On if he’s benefitted from having started since week 1:
“Every circumstance is different. Obviously, you look at the great example of Aaron Rodgers. He was sitting behind Brett Favre. He got to watch a lot of positives and a lot of negatives, but that served Aaron Rodgers well. So if you look at Cam’s situation, I think the opportunity that he’s getting serves him well. I think each individual is different in how they handle the circumstances.”

On if he’s surprised by some of the plays Newton is making in games:
“No, because I’m the guy catching [them]. I don’t have time to. I have to move on to next week. To be honest, you know, you can look at him, you can see the guy coming through the door and how good he is. He has that ability to be great.”

On the dimension added to the offense with Newton being able to run the ball:
“With Cam being an option to run the ball, it adds another feature, but, also, this offense is night and day. Just to be plain and simple, no disrespect to anybody, but it’s night and day as far as the numbers that our offense - not me or one guy - is putting up is remarkable with no offseason [and] with a rookie quarterback. It kind of shows. Obviously, the old regime that was here, you look at the offense, they took the offense down there with them. That offense looks like our offense last year. You have a guy throwing the ball – he threw 8,000 yards last year and, now, he can’t even start.”

On Newton’s ability to see the field and diagnose coverages:
“He’s coming from college to pro. When you’re coming from college to the real world, this business of football or whatever business that is, it’s a growing process that everybody experiences. For you guys writing for the college paper to writing for the AP, it’s much different. Of course, there has been an adjustment. Everybody goes through it. I had an adjustment coming from college in the [Mountain West], coming to the pros. It’s always a learning curve for everybody.”

On Newton as a leader:
“Off the field, he’s fine. We’re constantly texting. I woke up 7 a.m. this morning on my way into work and he already had texted me, talking about some things, ‘hey, let’s get going.’ When I met with him in the offseason at my house, after we drafted him, he came up – drove down from Atlanta - and came to my house and we sat down and talked for about two hours, three hours. I got to speak, he got to speak and he was telling me what he foresaw and what he wanted and what he was expecting out of me and what I brought to the table. As far as leadership, every quarterback is thrust into leadership, but not every quarterback is a leader. But I can say I feel Cam is a leader. He has that leadership role and he has that mentality of being a leader. He’s a general and, when he steps in the huddle, whether you like it or not, we do what Cam says if he calls the right play or he calls the wrong play. We win as a team and we lose as a team. We run the right play as a team and we run the wrong play as a team. That’s kind of the mentality. As a veteran, for me, I look at it – if we’re on the wrong page, that’s all 11 of us on the wrong page.”
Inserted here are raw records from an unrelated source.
-- ==== Sys2Proof/Machine/Flags.lean ====
section
/-! DEFINITION. The flag register's six arithmetic flags and every flag computation of the spec: the helpers of
`00_scope.md` R15, multiply and divide (R214 to R216), DAA (R208), the shifts and rotates (R240 to R247).
Each is a pure function of the operands, at any width `w`. -/

namespace Sys2Proof.Machine

/-- The flags S, Z, H, P/V, N, C (R30). -/
structure Flags where
  s : Bool
  z : Bool
  h : Bool
  pv : Bool
  n : Bool
  c : Bool
deriving DecidableEq, Repr

/-- The bits of F that are not reserved: C, N, P/V, H, Z, S, IE (R31, D13). -/
def fMask : Word := 0x01D7#16

/-- The bits of F that hold the six flags. -/
def flagMask : Word := 0x00D7#16

/-- IE = IFF1 in F (R30). -/
def ieMask : Word := 0x0100#16

/-- The six flags of an F word (R30). -/
def flagsOf (f : Word) : Flags :=
  { s := f.getLsbD 7, z := f.getLsbD 6, h := f.getLsbD 4, pv := f.getLsbD 2, n := f.getLsbD 1, c := f.getLsbD 0 }

/-- A bit value at its place in F. -/
def flagBit (b : Bool) (mask : Word) : Word := if b then mask else 0#16

/-- An F word with its six flags replaced and every other bit kept (R31). -/
def withFlags (f : Word) (fl : Flags) : Word :=
  (f &&& ~~~flagMask) ||| flagBit fl.s 0x80#16 ||| flagBit fl.z 0x40#16 ||| flagBit fl.h 0x10#16
    ||| flagBit fl.pv 0x04#16 ||| flagBit fl.n 0x02#16 ||| flagBit fl.c 0x01#16

/-- Is the number of 1 bits among the low `k` bits odd? -/
def oddOnes (v : Nat) : Nat → Bool
  | 0 => false
  | k + 1 => v.testBit k != oddOnes v k

/-- `Parity_W` (R15): the number of 1 bits of the whole result is even. -/
def parityEven {w : Nat} (r : BitVec w) : Bool := !oddOnes r.toNat w

/-- An integer outside the range of `w`-bit two's complement (R15). -/
def signedOverflow (w : Nat) (e : Int) : Bool :=
  decide (e < -((2 ^ (w - 1) : Nat) : Int)) || decide (((2 ^ (w - 1) : Nat) : Int) ≤ e)

/-- `AddFlags_W` (R15): the sum and its flags. -/
def addFlags {w : Nat} (a b : BitVec w) (cin : Bool) : BitVec w × Flags :=
  let sum := a.toNat + b.toNat + cin.toNat
  let r := BitVec.ofNat w sum
  (r, { s := r.msb, z := r == 0#w
        h := decide (16 ≤ a.toNat % 16 + b.toNat % 16 + cin.toNat)
        pv := signedOverflow w (a.toInt + b.toInt + (cin.toNat : Int))
        n := false, c := decide (2 ^ w ≤ sum) })

/-- `SubFlags_W` (R15): the difference and its flags. -/
def subFlags {w : Nat} (a b : BitVec w) (bin : Bool) : BitVec w × Flags :=
  let r := a - b - BitVec.ofNat w bin.toNat
  (r, { s := r.msb, z := r == 0#w
        h := decide (a.toNat % 16 < b.toNat % 16 + bin.toNat)
        pv := signedOverflow w (a.toInt - b.toInt - (bin.toNat : Int))
        n := true, c := decide (a.toNat < b.toNat + bin.toNat) })

/-- `LogicFlags_W` (R15). -/
def logicFlags {w : Nat} (r : BitVec w) (h : Bool) : Flags :=
  { s := r.msb, z := r == 0#w, h := h, pv := parityEven r, n := false, c := false }

/-! ## Two-operand instructions: the destination, the source, the flags before; the result and the flags after -/

/-- ADD (R201). -/
def addOp {w : Nat} (_ : Flags) (a b : BitVec w) : BitVec w × Flags := addFlags a b false

/-- ADC (R202). -/
def adcOp {w : Nat} (f : Flags) (a b : BitVec w) : BitVec w × Flags := addFlags a b f.c

/-- SUB and CP (R203, R205). -/
def subOp {w : Nat} (_ : Flags) (a b : BitVec w) : BitVec w × Flags := subFlags a b false

/-- SBC (R204). -/
def sbcOp {w : Nat} (f : Flags) (a b : BitVec w) : BitVec w × Flags := subFlags a b f.c

/-- AND and TST (R231, R234). -/
def andOp {w : Nat} (_ : Flags) (a b : BitVec w) : BitVec w × Flags := (a &&& b, logicFlags (a &&& b) true)

/-- OR (R232). -/
def orOp {w : Nat} (_ : Flags) (a b : BitVec w) : BitVec w × Flags := (a ||| b, logicFlags (a ||| b) false)

/-- XOR (R233). -/
def xorOp {w : Nat} (_ : Flags) (a b : BitVec w) : BitVec w × Flags := (a ^^^ b, logicFlags (a ^^^ b) false)

/-! ## One-operand instructions -/

/-- INC (R206): C unchanged. -/
def incOp {w : Nat} (f : Flags) (v : BitVec w) : BitVec w × Flags :=
  let r := addFlags v 1#w false
  (r.1, { r.2 with c := f.c })

/-- DEC (R207): C unchanged. -/
def decOp {w : Nat} (f : Flags) (v : BitVec w) : BitVec w × Flags :=
  let r := subFlags v 1#w false
  (r.1, { r.2 with c := f.c })

/-- NEG (R209): 0 minus the operand. -/
def negOp {w : Nat} (_ : Flags) (v : BitVec w) : BitVec w × Flags := subFlags 0#w v false

/-- CPL (R235): C unchanged. -/
def cplOp {w : Nat} (f : Flags) (v : BitVec w) : BitVec w × Flags :=
  (~~~v, { s := (~~~v).msb, z := ~~~v == 0#w, h := true, pv := parityEven (~~~v), n := true, c := f.c })

/-- EXH (R146): the halves exchanged. -/
def swapHalves {w : Nat} (v : BitVec w) : BitVec w := v.rotateLeft (w / 2)

/-- EXT (R210): the lower half sign-extended. -/
def extHalf {w : Nat} (v : BitVec w) : BitVec w := (v.setWidth (w / 2)).signExtend w

/-- The lower half of a target (R212). -/
def lowHalf {w : Nat} (v : BitVec w) : BitVec (w / 2) := v.setWidth (w / 2)

/-- The upper half of a target (R212). -/
def highHalf {w : Nat} (v : BitVec w) : BitVec (w / 2) := v.extractLsb' (w / 2) (w / 2)

/-- A target from its halves. -/
def joinHalves (w : Nat) (hi lo : BitVec (w / 2)) : BitVec w := BitVec.ofNat w (hi.toNat <<< (w / 2) + lo.toNat)

/-- MLT (R214): H and N are undefined, so taken from the free flags `u`; S and Z unchanged. -/
def mltOp (w : Nat) (u f : Flags) (_ v : BitVec w) : BitVec w × Flags :=
  let p := (highHalf v).toNat * (lowHalf v).toNat
  let r := BitVec.ofNat w p
  (r, { f with h := u.h, n := u.n, pv := r.msb, c := decide (2 ^ (w / 2) ≤ p) })

/-- DIV (R215): every flag but P/V is undefined; so is the target, `t`, when the divisor is 0. -/
def divOp (w : Nat) (u _ : Flags) (t v : BitVec w) : BitVec w × Flags :=
  if lowHalf v = 0 then (t, { u with pv := true })
  else (joinHalves w (highHalf v % lowHalf v) (highHalf v / lowHalf v), { u with pv := false })

/-- SDIV (R216): truncating, the remainder with the sign of the dividend; the target is undefined when the divisor is
0 and when the quotient does not fit. -/
def sdivOp (w : Nat) (u _ : Flags) (t v : BitVec w) : BitVec w × Flags :=
  let a := (highHalf v).toInt
  let b := (lowHalf v).toInt
  if b = 0 then (t, { u with pv := true })
  else if a = -((2 ^ (w / 2 - 1) : Nat) : Int) ∧ b = -1 then (t, { u with pv := false })
  else (joinHalves w (BitVec.ofInt (w / 2) (a.tmod b)) (BitVec.ofInt (w / 2) (a.tdiv b)), { u with pv := false })

/-! ## BCD -/

/-- DAA on the low byte of A (R208, D40; the algorithm is PRESUMED by the spec from the Z80, log 27). -/
def daaOp (f : Flags) (a : Byte) : Byte × Flags :=
  let lowAdjust := f.h || decide (9 < a.toNat % 16)
  let highAdjust := f.c || decide (0x99 < a.toNat)
  let corr : Byte := (if lowAdjust then 0x06#8 else 0#8) ||| (if highAdjust then 0x60#8 else 0#8)
  let r := if f.n then a - corr else a + corr
  let h := if f.n then f.h && decide (a.toNat % 16 < 6) else decide (9 < a.toNat % 16)
  (r, { s := r.msb, z := r == 0#8, h := h, pv := parityEven r, n := f.n, c := highAdjust })

/-- The flags of RLD and RRD from the new low byte of A (R248, R249): C unchanged. -/
def digitFlags (f : Flags) (a : Byte) : Flags := { logicFlags a false with c := f.c }

/-! ## Shifts and rotates -/

/-- The seven shifts and rotates (R240). -/
inductive ShiftKind where
  | rlc | rrc | rl | rr | sla | sra | srl
deriving DecidableEq, Repr

/-- One position: the value and the carry after it, from the carry and the value before (R241 to R247). -/
def shiftOnce {w : Nat} (k : ShiftKind) (c : Bool) (v : BitVec w) : BitVec w × Bool :=
  match k with
  | .rlc => ((v <<< 1) ||| (BitVec.ofBool v.msb).setWidth w, v.msb)
  | .rrc => ((v >>> 1) ||| ((BitVec.ofBool (v.getLsbD 0)).setWidth w <<< (w - 1)), v.getLsbD 0)
  | .rl => ((v <<< 1) ||| (BitVec.ofBool c).setWidth w, v.msb)
  | .rr => ((v >>> 1) ||| ((BitVec.ofBool c).setWidth w <<< (w - 1)), v.getLsbD 0)
  | .sla => (v <<< 1, v.msb)
  | .sra => (v.sshiftRight 1, v.getLsbD 0)
  | .srl => (v >>> 1, v.getLsbD 0)

/-- R240's definition: `k` repetitions of the one-position step, none leaving the value and the carry. -/
def shiftRepeat {w : Nat} (kind : ShiftKind) : Nat → Bool → BitVec w → BitVec w × Bool
  | 0, c, v => (v, c)
  | k + 1, c, v => shiftRepeat kind k (shiftOnce kind c v).2 (shiftOnce kind c v).1

/-- The closed forms that R241 to R247 give beside the repetition; the machine runs these, so that a count from a
32-bit register can be evaluated (log 24). -/
def shiftMany {w : Nat} (kind : ShiftKind) (k : Nat) (c : Bool) (v : BitVec w) : BitVec w × Bool :=
  if k = 0 then (v, c)
  else
    match kind with
    | .rlc => (v.rotateLeft (k % w), (v.rotateLeft (k % w)).getLsbD 0)
    | .rrc => (v.rotateRight (k % w), (v.rotateRight (k % w)).msb)
    | .rl =>
      let x := (BitVec.cons c v).rotateLeft (k % (w + 1))
      (x.setWidth w, x.msb)
    | .rr =>
      let x := (BitVec.concat v c).rotateRight (k % (w + 1))
      (x.extractLsb' 1 w, x.getLsbD 0)
    | .sla => if k ≤ w then (v <<< k, v.getLsbD (w - k)) else (0#w, false)
    | .sra => if k < w then (v.sshiftRight k, v.getLsbD (k - 1)) else (v.sshiftRight (w - 1), v.msb)
    | .srl => if k ≤ w then (v >>> k, v.getLsbD (k - 1)) else (0#w, false)

/-- The value and the flags after a shift or rotate by `k` (R240). -/
def shiftOp {w : Nat} (kind : ShiftKind) (k : Nat) (f : Flags) (v : BitVec w) : BitVec w × Flags :=
  let r := shiftMany kind k f.c v
  (r.1, { logicFlags r.1 false with c := r.2 })

end Sys2Proof.Machine
end

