-- ==== Sys2Proof/Certificates/Slice0/Obligations.lean ====
section
/-! DEFINITION. The statements about the machine: what each instruction does and leaves alone, the encoding, the step,
the interrupts, and the invariant. Each docstring says what is the spec's own choice or the model's. -/

open Sys2Proof Sys2Proof.Machine

/-- State.reset satisfies State.Inv: memory in canonical form, reserved bits of F zero, IFF1 implies IFF2, the inhibit
implies IFF1, a waiting machine has no inhibit, bits 21:16 of IVB are zero. The values the rules leave unstated are
the model's choice (log 2, log 3). That IFF2, the inhibit and halted are 0 is the spec's own choice (D25, log 4). -/
def Obligations.ResetMeetsInvariant : Prop :=
    State.reset.Inv

/-- In State.reset SP, IVB, R and F are 0, IM is the parameter IM_RESET, and PC is the little-endian dword its memory
gives at logical address 0. That IFF2, the inhibit, halted and nmi_pending are 0 is the spec's own choice (D25);
what unlisted memory reads as, and every register the rules leave unstated, is the model's (log 2, log 3, log 5). -/
def Obligations.ResetStateHoldsStatedValues : Prop :=
    let t := State.reset
    t.reg.sp = 0#32 ∧ t.ivb = 0#22 ∧ t.r = 0#16 ∧ t.reg.f = 0#16 ∧ t.iff2 = false ∧ t.inhibit = false ∧
    t.halted = false ∧ t.nmiPending = false ∧ t.im = t.cfg.imReset ∧
    ∀ k, k < 4 → byteOf t.pc k = t.readByte .resetVector (BitVec.ofNat 32 k)

/-- For every state s that satisfies State.Inv, if step s answers next t then t satisfies State.Inv. That IFF2 is
cleared with IFF1 on a maskable interrupt is the spec's own choice (R330, D16); that an interrupt ends the inhibit
is the model's (log 19). That the reserved bits of F read 0 (D13), that a write of F as data writes IFF2 too (D14),
and that LD I clears bits 21:16 of IVB (D27) are the spec's own choices as well (log 4). -/
def Obligations.StepKeepsInvariant : Prop :=
    ∀ s t : State, s.Inv → step s = .next t → t.Inv

/-- After State.resetSequence SP, IVB, R and F are 0, IM is the parameter IM_RESET, PC is the little-endian dword read
at logical address 0, ROM keeps its bytes, and the parameters are unchanged. That IFF2, the inhibit, halted and
nmi_pending are 0 is the spec's own choice (D25); that ROM is kept is the model's (log 15). -/
def Obligations.ResetSequenceLoadsVector : Prop :=
    ∀ s : State, let t := s.resetSequence
    t.reg.sp = 0#32 ∧ t.ivb = 0#22 ∧ t.r = 0#16 ∧ t.reg.f = 0#16 ∧ t.iff2 = false ∧ t.inhibit = false ∧
    t.halted = false ∧ t.nmiPending = false ∧ t.im = s.cfg.imReset ∧ t.cfg = s.cfg ∧
    (∀ k, k < 4 → byteOf t.pc k = t.readByte .resetVector (BitVec.ofNat 32 k)) ∧
    ∀ p, s.kindAt p = .rom → t.mem.read p = s.mem.read p

/-- The bytes fetched are ten: byte k is the memory byte at the physical address of PC + k where that is RAM or ROM, a
free value of a peripheral where it is a device (log 13), a free value where nothing stands (log 14). That PC + k is
taken modulo 2^32 and then cut to 24 bits is the spec's own choice (D2, D3, log 4); that they are the bytes of
memory as it stands when the step begins, with no prefetch, is its own choice too (D30, R77, log 26; unsafe on a
machine that prefetches); that always ten bytes are looked at is the model's (log 18). When the machine is not
halted and these bytes decode to i with a rest, step s is exec i at the state whose pc0 is the old PC, whose PC is
past the instruction, whose inhibit is clear and whose step counter is one higher, followed by the sampling point; a
fault or refusal of exec is the step's. -/
def Obligations.StepRunsDecodedInstruction : Prop :=
    (∀ s : State, s.fetchBytes.length = 10 ∧ ∀ k, k < 10 → s.fetchBytes[k]? = some (match s.kindAt (cellAt s.pc k) with
      | .ram => s.mem.read (cellAt s.pc k)
      | .rom => s.mem.read (cellAt s.pc k)
      | .device => Config.deviceByte s.tick .fetch (cellAt s.pc k)
      | .empty => Config.openBus s.tick .fetch (cellAt s.pc k))) ∧
    ∀ (s : State) (i : Instr) (rest : List Byte), s.halted = false →
    decode s.cfg.mltDivSS s.fetchBytes = .ok (i, rest) →
    let e := { s with pc0 := s.pc, pc := s.pc + BitVec.ofNat 32 (10 - rest.length), inhibit := false,
                      tick := s.tick + 1 }
    step s = match exec i e with
      | .next t => .next t.sample
      | .fault r => .fault r
      | .refused r => .refused r

/-- When the machine is not halted and the bytes at PC begin with encode i for a well-formed i, step s is exec i at the
entered state (PC moved past exactly the encoding's bytes), followed by the sampling point. -/
def Obligations.StepRunsEncodedInstruction : Prop :=
    ∀ (s : State) (i : Instr), s.halted = false → i.wf s.cfg.mltDivSS = true → encode i <+: s.fetchBytes →
    step s = sampled (exec i (s.enter (encode i).length))

/-- When not halted and the bytes at PC decode to an error, step faults with that reason and changes nothing. When
halted, step answers the sampling point of the same state with its step counter one higher: no instruction is
fetched. That such bytes are a fault, never a trap or a NOP, is the spec's own choice (D29, log 18); that one wait
is one step is the model's (log 30). -/
def Obligations.StepWithoutInstruction : Prop :=
    (∀ (s : State) (why : Illegal), s.halted = false → decode s.cfg.mltDivSS s.fetchBytes = .error why →
      step s = .fault (.illegal why)) ∧
    ∀ s : State, s.halted = true → step s = .next (State.sample { s with tick := s.tick + 1 })

/-- With the pins' next sample p, or no request when the list of samples is empty: the list is consumed and an NMI edge
is latched; then a reset is taken if asserted; otherwise an NMI if latched, now or before; otherwise INT if asserted
with IFF1 = 1 and no inhibit; otherwise nothing. The list of pin samples, and that its end means no request, is the
model's (log 12); INT as a level and NMI as a latched edge, and the priority, are the spec's own choices (D38, D39,
log 4, log 27). -/
def Obligations.SamplingTakesHighestPriority : Prop :=
    ∀ s : State, let p := s.pins.headD { reset := false, nmi := false, int := false, vector := 0#8 }
    let t := { s with pins := s.pins.tail, nmiPending := s.nmiPending || p.nmi }
    s.sample = if p.reset then t.resetSequence else if s.nmiPending || p.nmi then t.enterNmi
      else if p.int && s.iff1 && !s.inhibit then t.enterInt p.vector else t
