-- ==== Sys2Proof/Laws/Memory.lean ====
section
/-! SUPPORT. Memory: a write is read back, leaves every other address alone, and keeps the canonical form; equal
contents are equal data. -/

namespace Sys2Proof.Machine

theorem cellsWf_cons {lo a : Nat} {v : Byte} {tl : List Host.Cell} :
    cellsWf lo ((a, v) :: tl) = true ↔ lo ≤ a ∧ a < physSize ∧ v ≠ unlistedByte ∧ cellsWf (a + 1) tl = true := by
  simp only [cellsWf, Bool.and_eq_true, decide_eq_true_eq]
  exact ⟨fun ⟨⟨⟨h1, h2⟩, h3⟩, h4⟩ => ⟨h1, h2, h3, h4⟩, fun ⟨h1, h2, h3, h4⟩ => ⟨⟨⟨h1, h2⟩, h3⟩, h4⟩⟩

theorem cellsWf_mono {lo lo' : Nat} (h : lo' ≤ lo) : ∀ {l : List Host.Cell}, cellsWf lo l = true → cellsWf lo' l = true
  | [], _ => rfl
  | _ :: _, hw => by
    obtain ⟨h1, h2, h3, h4⟩ := cellsWf_cons.1 hw
    exact cellsWf_cons.2 ⟨by omega, h2, h3, h4⟩

theorem cellsRead_below {a : Nat} : ∀ {lo : Nat} {l : List Host.Cell}, cellsWf lo l = true → a < lo →
    cellsRead l a = unlistedByte
  | _, [], _, _ => rfl
  | _, (b, _) :: tl, hw, ha => by
    obtain ⟨h1, _, _, h4⟩ := cellsWf_cons.1 hw
    rw [cellsRead, if_neg (by omega)]
    exact cellsRead_below h4 (by omega)

theorem cellsRead_write_same {a : Nat} {v : Byte} : ∀ {lo : Nat} {l : List Host.Cell}, cellsWf lo l = true →
    cellsRead (cellsWrite l a v) a = v
  | _, [], _ => by
    unfold cellsWrite; split
    · next h => rw [h]; rfl
    · simp [cellsRead]
  | _, (b, w) :: tl, hw => by
    obtain ⟨_, _, _, h4⟩ := cellsWf_cons.1 hw
    unfold cellsWrite
    split
    · next hlt =>
      split
      · next hv => rw [cellsRead, if_neg (by omega), cellsRead_below h4 (by omega), hv]
      · simp [cellsRead]
    · split
      · next heq =>
        split
        · next hv => rw [cellsRead_below h4 (by omega), hv]
        · simp [cellsRead]
      · next hne => rw [cellsRead, if_neg hne]; exact cellsRead_write_same h4

theorem cellsRead_write_other {a b : Nat} {v : Byte} (h : b ≠ a) : ∀ {l : List Host.Cell},
    cellsRead (cellsWrite l a v) b = cellsRead l b
  | [] => by unfold cellsWrite; split <;> simp [cellsRead, h]
  | (c, w) :: tl => by
    unfold cellsWrite
    split
    · split <;> simp [cellsRead, h]
    · split
      · next heq => subst heq; split <;> simp [cellsRead, h]
      · simp only [cellsRead]; split
        · rfl
        · exact cellsRead_write_other h

theorem cellsWf_write {a : Nat} {v : Byte} (ha : a < physSize) : ∀ {lo : Nat} {l : List Host.Cell},
    cellsWf lo l = true → lo ≤ a → cellsWf lo (cellsWrite l a v) = true
  | _, [], _, hlo => by
    unfold cellsWrite; split
    · rfl
    · next hv => exact cellsWf_cons.2 ⟨hlo, ha, hv, rfl⟩
  | _, (b, w) :: tl, hw, hlo => by
    obtain ⟨h1, h2, h3, h4⟩ := cellsWf_cons.1 hw
    unfold cellsWrite
    split
    · next hlt =>
      split
      · exact hw
      · next hv => exact cellsWf_cons.2 ⟨hlo, ha, hv, cellsWf_cons.2 ⟨by omega, h2, h3, h4⟩⟩
    · split
      · next heq =>
        split
        · exact cellsWf_mono (by omega) h4
        · next hv => exact cellsWf_cons.2 ⟨hlo, ha, hv, by subst heq; exact h4⟩
      · exact cellsWf_cons.2 ⟨h1, h2, h3, cellsWf_write ha h4 (by omega)⟩

theorem cellsWf_filter (p : Host.Cell → Bool) : ∀ {lo : Nat} {l : List Host.Cell}, cellsWf lo l = true →
    cellsWf lo (l.filter p) = true
  | _, [], _ => rfl
  | _, c :: tl, hw => by
    obtain ⟨h1, h2, h3, h4⟩ := cellsWf_cons.1 hw
    rw [List.filter_cons]
    split
    · exact cellsWf_cons.2 ⟨h1, h2, h3, cellsWf_filter p h4⟩
    · exact cellsWf_mono (by omega) (cellsWf_filter p h4)

/-- The cells of two canonical lists that read alike everywhere are the same. -/
theorem cells_ext : ∀ {lo : Nat} {l l' : List Host.Cell}, cellsWf lo l = true → cellsWf lo l' = true →
    (∀ a, cellsRead l a = cellsRead l' a) → l = l'
  | _, [], [], _, _, _ => rfl
  | _, [], (b, w) :: tl, _, hw', h => by
    have := h b
    rw [cellsRead, cellsRead, if_pos rfl] at this
    exact absurd this.symm (cellsWf_cons.1 hw').2.2.1
  | _, (b, w) :: tl, [], hw, _, h => by
    have := h b
    rw [cellsRead, cellsRead, if_pos rfl] at this
    exact absurd this (cellsWf_cons.1 hw).2.2.1
  | _, (b, w) :: tl, (b', w') :: tl', hw, hw', h => by
    obtain ⟨h1, h2, h3, h4⟩ := cellsWf_cons.1 hw
    obtain ⟨h1', h2', h3', h4'⟩ := cellsWf_cons.1 hw'
    have hb : b = b' := by
      rcases Nat.lt_trichotomy b b' with hlt | heq | hgt
      · have := h b
        rw [cellsRead, if_pos rfl, cellsRead, if_neg (by omega), cellsRead_below h4' (by omega)] at this
        exact absurd this h3
      · exact heq
      · have := h b'
        rw [cellsRead, if_neg (by omega), cellsRead_below h4 (by omega), cellsRead, if_pos rfl] at this
        exact absurd this.symm h3'
    subst hb
    have hv : w = w' := by simpa [cellsRead] using h b
    subst hv
    rw [cells_ext h4 h4' fun a => ?_]
    by_cases ha : a = b
    · subst ha; rw [cellsRead_below h4 (by omega), cellsRead_below h4' (by omega)]
    · simpa [cellsRead, ha] using h a

theorem Memory.read_write_same {m : Memory} (h : m.wf = true) (a : Nat) (v : Byte) : (m.write a v).read a = v :=
  cellsRead_write_same h

theorem Memory.read_write_other (m : Memory) {a b : Nat} (v : Byte) (h : b ≠ a) : (m.write a v).read b = m.read b :=
  cellsRead_write_other h

theorem Memory.wf_write {m : Memory} (h : m.wf = true) {a : Nat} (ha : a < physSize) (v : Byte) : (m.write a v).wf = true :=
  cellsWf_write ha h (Nat.zero_le a)

/-- Memories in canonical form with the same bytes are the same data. -/
theorem Memory.ext_read {m m' : Memory} (h : m.wf = true) (h' : m'.wf = true) (e : ∀ a, m.read a = m'.read a) : m = m' := by
  cases m; cases m'; exact congrArg Memory.mk (cells_ext h h' e)

theorem phys_lt (a : Dword) : phys a < physSize := Nat.mod_lt _ (by decide)

theorem overwriteMem_wf (regions : List Config.Region) : ∀ (l : List Host.Cell) {m : Memory}, m.wf = true →
    (overwriteMem regions l m).wf = true
  | [], _, h => h
  | (a, v) :: tl, m, h => by
    unfold overwriteMem
    refine overwriteMem_wf regions tl ?_
    split
    · exact h
    · exact Memory.wf_write h (Nat.mod_lt _ (by decide)) v

/-- A reset keeps the canonical form of memory. -/
theorem unresetMemory_wf (regions : List Config.Region) (tick : Nat) {m : Memory} (h : m.wf = true) :
    (unresetMemory regions tick m).wf = true :=
  overwriteMem_wf regions _ (cellsWf_filter _ h)

theorem overwriteMem_read_rom (regions : List Config.Region) {p : Nat} (hp : kindIn regions p = .rom) :
    ∀ (l : List Host.Cell) (m : Memory), (overwriteMem regions l m).read p = m.read p
  | [], _ => rfl
  | (a, v) :: tl, m => by
    unfold overwriteMem
    rw [overwriteMem_read_rom regions hp tl]
    split
    · rfl
    · next hne => exact Memory.read_write_other m v fun e => hne (e ▸ hp)

theorem cellsRead_filter {p : Host.Cell → Bool} {a : Nat} (h : ∀ v, p (a, v) = true) : ∀ (l : List Host.Cell),
    cellsRead (l.filter p) a = cellsRead l a
  | [] => rfl
  | (b, v) :: tl => by
    rw [List.filter_cons]
    by_cases hb : a = b
    · subst hb; simp [h, cellsRead]
    · split <;> simp [cellsRead, hb, cellsRead_filter h tl]

/-- A reset keeps what ROM holds (R71). -/
theorem unresetMemory_read_rom (regions : List Config.Region) (tick : Nat) (m : Memory) {p : Nat}
    (hp : kindIn regions p = .rom) : (unresetMemory regions tick m).read p = m.read p := by
  rw [unresetMemory, overwriteMem_read_rom regions hp]
  exact cellsRead_filter (fun v => by simp [hp]) m.cells

/-- Memory is in its canonical form at reset. -/
theorem reset_memory_wf : State.reset.mem.wf = true := rfl

end Sys2Proof.Machine
end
On if he feels rejuvenated:
“No, I’ve just been sitting on the shelf for two years. You just have to throw some new batteries up in there. For me, you go into some families’ homes and you look in their fridge and you look in that shelf, some people have the batteries up in the freezer trying to save them. That’s what I was - in the freezer. In this new offense, they want to see if I can play, if I can still run. I wouldn’t say I’ve been rejuvenated, just taken the reins off and be allowed to run these routes and get downfield. They show that I’m able to work in a new system. Am I able to adjust? They always say ‘you can’t teach an old dog new tricks.’ I have the great opportunity. Deion Sanders talked to me last week before the game and he said that I have opened the doors for a lot of people because the same people writing about Cam as far as, he can’t read coverages, are the same people saying ‘you don’t want a veteran like Steve Smith on this team. He can corrupt a young guy. He’s past his prime. He can’t run any more. He’s obviously lost a step.’ I have a unique opportunity where I can… I’m undersized. I’m not supposed to be playing this game anyway at 5-9, 195 pounds and yet I’m playing, I’m a No. 1 receiver and I’m putting up decent numbers. I’ll take them so I’m happy for that.”